Her heart twists. She takes a breath, blinks. Looking back down at the colander of peas. Inspecting the green pea sludge under her fingernails.

“Oh,” she says, “Ruby rang.”

“Ruby? What, here on the landline? When? You didn't tell me.”

She glances at the stairs again.

“It was only just now, about ten minutes ago.”

He sighs, muttering something under his breath.

“I'm not going to rush around after her all the time as if everything's an emergency,” she says.

He looks at her.

“Quite right. Of course not. No one expects you to.”

“She expects us to. And so does Veronica.”

He sighs again.

“All right. I'm sorry. I'll deal with it.”

“You don't have to apologize. And I'm not sure there's anything to deal with anyway. She said she just wanted a chat.”

“A chat. It's never just a chat. How did she sound?”

She hesitates.

“OK. She was perfectly polite, if that's what you mean.”

“Did she ask how you were?”

Mary laughs. “Of course not.”

“And sober? Did she sound sober?”

“You mean not drunk?”

“I mean not under the influence of anything.”

She thinks about it.

“I don't know. I think so.”

“You think so?”

She lifts her head.

“I didn't know it was my job to police her.”

“I didn't mean it like that.”

“I know you didn't.”

He sighs.

“All right. I'd better go and call her.”

I
T WAS NEARLY MORNING.
T
HE STORM HAD WORN ITSELF OUT.
All that was left was a sour yellow flashing in the sky over toward Laxfield.

The man was lying on the floor with his eyes closed. Isaac Roper and my mother were smoking and laughing and passing the time together like they always did. I saw my father noticing and, as usual, I felt my stomach bunch up. The dog was still growling and my father told Frank to put her in the cupboard. He didn't want to do it, but he did.

Why doesn't she like the man? Minnie said.

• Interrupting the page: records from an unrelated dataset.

-- ==== Sys2Proof/Certificates/Slice0/Obligations.lean ====
section
/-! DEFINITION. The statements about the model. Equations `exec c s = .next …` say what a command does and, by naming the one
state it leads to, what it leaves alone. -/

open Sys2Proof Sys2Proof.Machine

/-! Itinerary instructions (09_itineraries_and_tasks.md, R243 to R260) -/

/-- NOP, GSTEP and a WAITS whose stream does not run move their half to the next instruction; GSTEP also marks the stage; a
WAITS whose stream runs waits (R56, R243, R244). STAGEW makes its half wait for the next boundary (R243). LOOP goes back to its
target `count - 1` times, then on, and leaves its counter ready for the next pass (R244). GSWITCH asks for the glaze banks'
exchange at the next boundary, WADV for the windows' move (R139, R176). -/
def Obligations.SequencingInstructionsIssue : Prop :=
  (∀ (s : State) (cl : ClusterNo) (h : Half) (o : Nat) (d : BitVec 6), s.Issues cl h o →
    exec (.nop cl h) s = .next (s.setCl cl ((s.cl cl).pass1 h)) ∧
    (h = .execute → exec (.gstep cl) s = .next { s.setCl cl ((s.cl cl).pass1 h) with gstep := true }) ∧
    (h = .access → ((s.cl cl).strm d.toNat).run = false → exec (.waits cl d) s = .next (s.setCl cl ((s.cl cl).pass1 h))) ∧
    (h = .access → ((s.cl cl).strm d.toNat).run = true → exec (.waits cl d) s = .next s)) ∧
  (∀ (s : State) (cl : ClusterNo) (h : Half) (o : Nat) (count target : BitVec 16), s.Issues cl h o →
    (let p := (s.cl cl).half h
    exec (.stagew cl h) s = .next (s.setCl cl ((s.cl cl).setHalf h { p with ix := p.ix + 1, waitStage := true }))) ∧
    ((Instr.loop cl h count target).wf = true →
      let p := (s.cl cl).half h
      let n := sget zeroNat p.loops p.ix + 1
      (n < count.toNat → exec (.loop cl h count target) s = .next (s.setCl cl
        ((s.cl cl).setHalf h { p with ix := target.toNat, loops := sput zeroNat p.loops p.ix n }))) ∧
      (count.toNat ≤ n → exec (.loop cl h count target) s = .next (s.setCl cl
        ((s.cl cl).setHalf h { p with ix := p.ix + 1, loops := sput zeroNat p.loops p.ix 0 }))))) ∧
  (∀ (s : State) (cl : ClusterNo) (o : Nat), s.Issues cl .execute o →
    exec (.gswitch cl) s = .next (s.setCl cl (({ s.cl cl with gswitch := true } : Cluster).pass1 .execute)) ∧
    exec (.wadv cl) s = .next (s.setCl cl (({ s.cl cl with wadv := true } : Cluster).pass1 .execute)))

/-- END ends its half (R250, R260): a half whose task's other half goes on leaves the task in its slot; the second END of a
committed or plain task frees the slot, and the cluster is done when it was its last task; that of an unresolved speculative
task leaves it waiting for its outcome. -/
def Obligations.EndHalfIssues : Prop :=
  ∀ (s : State) (cl : ClusterNo) (h : Half) (o : Nat), s.Issues cl h o →
    let c := s.cl cl
    let t := (c.slot o).endHalf h
    (t.ended = false → exec (.endHalf cl h) s = .next (s.setCl cl ((c.setSlot o t).pass1 h))) ∧
    (t.ended = true → t.st = 3 → exec (.endHalf cl h) s = .next (s.setCl cl ((c.setSlot o { t with st := 4 }).pass1 h))) ∧
    (t.ended = true → t.st = 2 →
      ∃ u : Cluster, exec (.endHalf cl h) s = .next (s.setCl cl u) ∧ u.slot o = {} ∧ u.slot (1 - o) = c.slot (1 - o) ∧
        (u.half h).ix = (c.half h).ix + 1 ∧
        (u.st = if c.walked = true ∧ (c.slot (1 - o)).st = 0 then 4 else 2))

Is it because he's bad? said Charlie.

Of course he's not bad, my mother said.

We don't know the smallest thing about him, Isaac Roper pointed out. He could be a felon or a murderer.

Well, the dog doesn't like him, Frank said.

She thinks he's bad, Minnie said.

Bad! shouted Honey, as she pulled herself up to stand, holding on to the arm of the chair. Ba-ba-bad.

Lottie had crept out from under the table. She had her eyes on the man. She was sucking her thumb and fidgeting with her chemise, which only half covered her.

I used to be a dog, didn't I? she said.

Lottie, I said when I saw that she couldn't keep still and kept on twisting about and clutching at herself, do you need the pot?

She blinked at me as if I wasn't there.

All right but a long time ago when the bad man came and he kicked the door down and he stamped all over my head, I did?

Did what?

Used to be a dog.

You were never a dog, my mother said. You're talking nonsense, Lottikins. And Eliza's asking if you want the pot.